The Happiness Scores are then mapped to the ETFs.

In [8]:
# Combine Dataframes to show Happiness Score by ETF (for Portfolio Weights)

country_etf_combined = pd.merge(etf_country_map_df, wh_2015_2019_df,on='Country', how='outer')

country_etf_combined.set_index('ETF', inplace=True)
columns = [2015,2016,2017,2018,2019]
country_etf_combined.columns = columns

country_etf_combined

NameError: name 'wh_2015_2019_df' is not defined

### Portfolio Weightings

For each year the score is weighted so that the total is 100.

The weighted scores are shown below with a temporary Total row to check they add up to 100. 

In [None]:
# Create dictionary of country_etf_combined columns for later calculation to weight the scores for each year.

country_dict = {}

# Loop through the country_etf_combined DataFrame to create a dictionary column for each year.
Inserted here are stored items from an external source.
-- ==== Sys2Proof/Laws/Lookup.lean ====
section
/-!
SUPPORT. What a lookup finds after an update: gangs, cores, crews, slices, requests, contexts.
-/
namespace Sys2Proof.Machine

theorem find?_replace {α β : Type} [DecidableEq β] (key : α → β) (a : α) (xs : List α) (k : β) :
    (xs.map fun x => if key x = key a then a else x).find? (fun x => decide (key x = k)) =
      if k = key a then (xs.find? fun x => decide (key x = k)).map fun _ => a
      else xs.find? fun x => decide (key x = k) := by
  induction xs with
  | nil => simp
  | cons x xs ih =>
    simp only [List.map_cons, List.find?_cons]
    by_cases hx : key x = key a
    · simp only [hx, if_true]
      by_cases hk : k = key a
      · simp [hk]
      · have hk' : ¬ key a = k := fun h => hk h.symm
        simp only [if_neg hk, decide_eq_false hk']
        rw [ih, if_neg hk]
    · simp only [if_neg hx]
      by_cases hk : key x = k
      · simp only [hk, decide_true]
        rw [if_neg (by rw [← hk]; exact hx)]
      · simp only [decide_eq_false hk]
        exact ih

namespace State

variable (s : State)

/-! ## Gangs -/

theorem gang?_key {s : State} {k : GangKey} {g : Gang} (h : s.gang? k = some g) : g.key = k := by
  have := List.find?_some h; simpa using this

theorem gang?_putGang (g : Gang) (k : GangKey) :
    (s.putGang g).gang? k = if k = g.key then (s.gang? k).map fun _ => g else s.gang? k :=
  find?_replace Gang.key g s.gangs k

theorem gang?_putGang_self {s : State} {g x : Gang} (h : s.gang? g.key = some x) : (s.putGang g).gang? g.key = some g := by
  rw [gang?_putGang, if_pos rfl, h]; rfl

theorem gang?_putGang_other {s : State} {g : Gang} {k : GangKey} (h : k ≠ g.key) : (s.putGang g).gang? k = s.gang? k := by
  rw [gang?_putGang, if_neg h]

theorem gang?_putGang_putGang (g g' : Gang) (h : g'.key = g.key) (k : GangKey) :
    ((s.putGang g).putGang g').gang? k = (s.putGang g').gang? k := by
  rw [gang?_putGang, gang?_putGang, gang?_putGang, h]
  cases s.gang? k <;> by_cases hk : k = g.key <;> simp [hk]

/-- A gang that stands in the state and is put back unchanged in key is found again. -/
theorem gang?_isSome_putGang (g : Gang) (k : GangKey) : ((s.putGang g).gang? k).isSome = (s.gang? k).isSome := by
  rw [gang?_putGang]; split <;> simp

@[simp] theorem gang?_setTime (x : Clocks) (k : GangKey) : (s.setTime x).gang? k = s.gang? k := rfl
@[simp] theorem gang?_setMem (x : List Host.Cell) (k : GangKey) : (s.setMem x).gang? k = s.gang? k := rfl
@[simp] theorem gang?_setHier (x : Hier) (k : GangKey) : (s.setHier x).gang? k = s.gang? k := rfl
@[simp] theorem gang?_setCore (c : CoreId) (x : Core) (k : GangKey) : (s.setCore c x).gang? k = s.gang? k := rfl
@[simp] theorem gang?_setCc (c : CoreId) (x : CoreCtx) (k : GangKey) : (s.setCc c x).gang? k = s.gang? k := rfl
@[simp] theorem gang?_putCrew (x : Crew) (k : GangKey) : (s.putCrew x).gang? k = s.gang? k := rfl
@[simp] theorem gang?_putSlice (x : Slice) (k : GangKey) : (s.putSlice x).gang? k = s.gang? k := rfl
@[simp] theorem gang?_setReqs (x : List Req) (k : GangKey) : (s.setReqs x).gang? k = s.gang? k := rfl
@[simp] theorem gang?_putReq (x : Req) (k : GangKey) : (s.putReq x).gang? k = s.gang? k := rfl
@[simp] theorem gang?_putCtx (x : Ctx) (k : GangKey) : (s.putCtx x).gang? k = s.gang? k := rfl
@[simp] theorem gang?_setSys (x : Sys) (k : GangKey) : (s.setSys x).gang? k = s.gang? k := rfl
@[simp] theorem gang?_setOwn (x : Model) (k : GangKey) : (s.setOwn x).gang? k = s.gang? k := rfl
@[simp] theorem gang?_setArg (x : EvArg) (k : GangKey) : (s.setArg x).gang? k = s.gang? k := rfl
@[simp] theorem gang?_schedule (t : Nat) (i : Instr) (a : EvArg) (k : GangKey) : (s.schedule t i a).gang? k = s.gang? k := rfl
@[simp] theorem gang?_scheduleTask (d : Due) (k : GangKey) : (s.scheduleTask d).gang? k = s.gang? k := rfl
@[simp] theorem gang?_useFree (n : Nat) (k : GangKey) : (s.useFree n).gang? k = s.gang? k := rfl

/-! ## Cores -/

theorem core_setCore (c k : CoreId) (x : Core) : (s.setCore c x).core k = if k = c then x else s.core k := by
  unfold State.core State.setCore State.setCores
  by_cases h : k = c
  · subst h; simp
  · rw [if_neg h]; simp [Fin.getElem_fin, Vector.getElem_set, Fin.val_inj, Ne.symm h]

@[simp] theorem core_setCore_self (c : CoreId) (x : Core) : (s.setCore c x).core c = x := by rw [core_setCore, if_pos rfl]
theorem core_setCore_other {c k : CoreId} (x : Core) (h : k ≠ c) : (s.setCore c x).core k = s.core k := by
  rw [core_setCore, if_neg h]

@[simp] theorem core_putGang (g : Gang) (k : CoreId) : (s.putGang g).core k = s.core k := rfl
@[simp] theorem core_setReqs (x : List Req) (k : CoreId) : (s.setReqs x).core k = s.core k := rfl
@[simp] theorem core_putSlice (x : Slice) (k : CoreId) : (s.putSlice x).core k = s.core k := rfl
@[simp] theorem core_schedule (t : Nat) (i : Instr) (a : EvArg) (k : CoreId) : (s.schedule t i a).core k = s.core k := rfl
@[simp] theorem core_useFree (n : Nat) (k : CoreId) : (s.useFree n).core k = s.core k := rfl
@[simp] theorem cc_putGang (g : Gang) (k : CoreId) : (s.putGang g).cc k = s.cc k := rfl
@[simp] theorem cc_useFree (n : Nat) (k : CoreId) : (s.useFree n).cc k = s.cc k := rfl

theorem cc_setCc (c k : CoreId) (x : CoreCtx) : (s.setCc c x).cc k = if k = c then x else s.cc k := by
  unfold State.cc State.setCc
  rw [core_setCore]; split <;> rfl

@[simp] theorem cc_setCc_self (c : CoreId) (x : CoreCtx) : (s.setCc c x).cc c = x := by rw [cc_setCc, if_pos rfl]

/-! ## Crews, slices, requests, contexts -/

theorem crew?_putCrew (c : Crew) (k : CrewKey) :
    (s.putCrew c).crew? k = if k = c.key then (s.crew? k).map fun _ => c else s.crew? k :=
  find?_replace Crew.key c s.crews k

theorem slice?_putSlice (c : Slice) (k : LaunchId) :
    (s.putSlice c).slice? k = if k = c.id then (s.slice? k).map fun _ => c else s.slice? k :=
  find?_replace Slice.id c s.slices k

theorem req?_putReq (r : Req) (n : Nat) :
    (s.putReq r).req? n = if n = r.id then (s.req? n).map fun _ => r else s.req? n :=
  find?_replace Req.id r s.reqs n

theorem slice?_id {s : State} {k : LaunchId} {l : Slice} (h : s.slice? k = some l) : l.id = k := by
  have := List.find?_some h; simpa using this

theorem crew?_key {s : State} {k : CrewKey} {c : Crew} (h : s.crew? k = some c) : c.key = k := by
  have := List.find?_some h; simpa using this

theorem req?_id {s : State} {n : Nat} {r : Req} (h : s.req? n = some r) : r.id = n := by
  have := List.find?_some h; simpa using this

end State

end Sys2Proof.Machine
end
for col in country_etf_combined.columns:
    country_dict[col] = pd.DataFrame(country_etf_combined[col])
    


In [None]:
# Create new dataframe to receive the newly calculated portfolio weights

country_etf_weighted = pd.DataFrame()

# Loop through the country_dict (yearly Happiness Scores) to rebase the scores to equal 100.

for key in country_dict:
    country_etf_weighted[key] = (country_dict[key]/country_dict[key].sum()) * 100

# Round to 2 dp and review the dataframe
country_etf_weighted = country_etf_weighted.round(decimals=2)

country_etf_weighted.append(country_etf_weighted.sum().rename('Total'))

The portfolio weights for each year are displayed in an interactive donut chart to show the change over time.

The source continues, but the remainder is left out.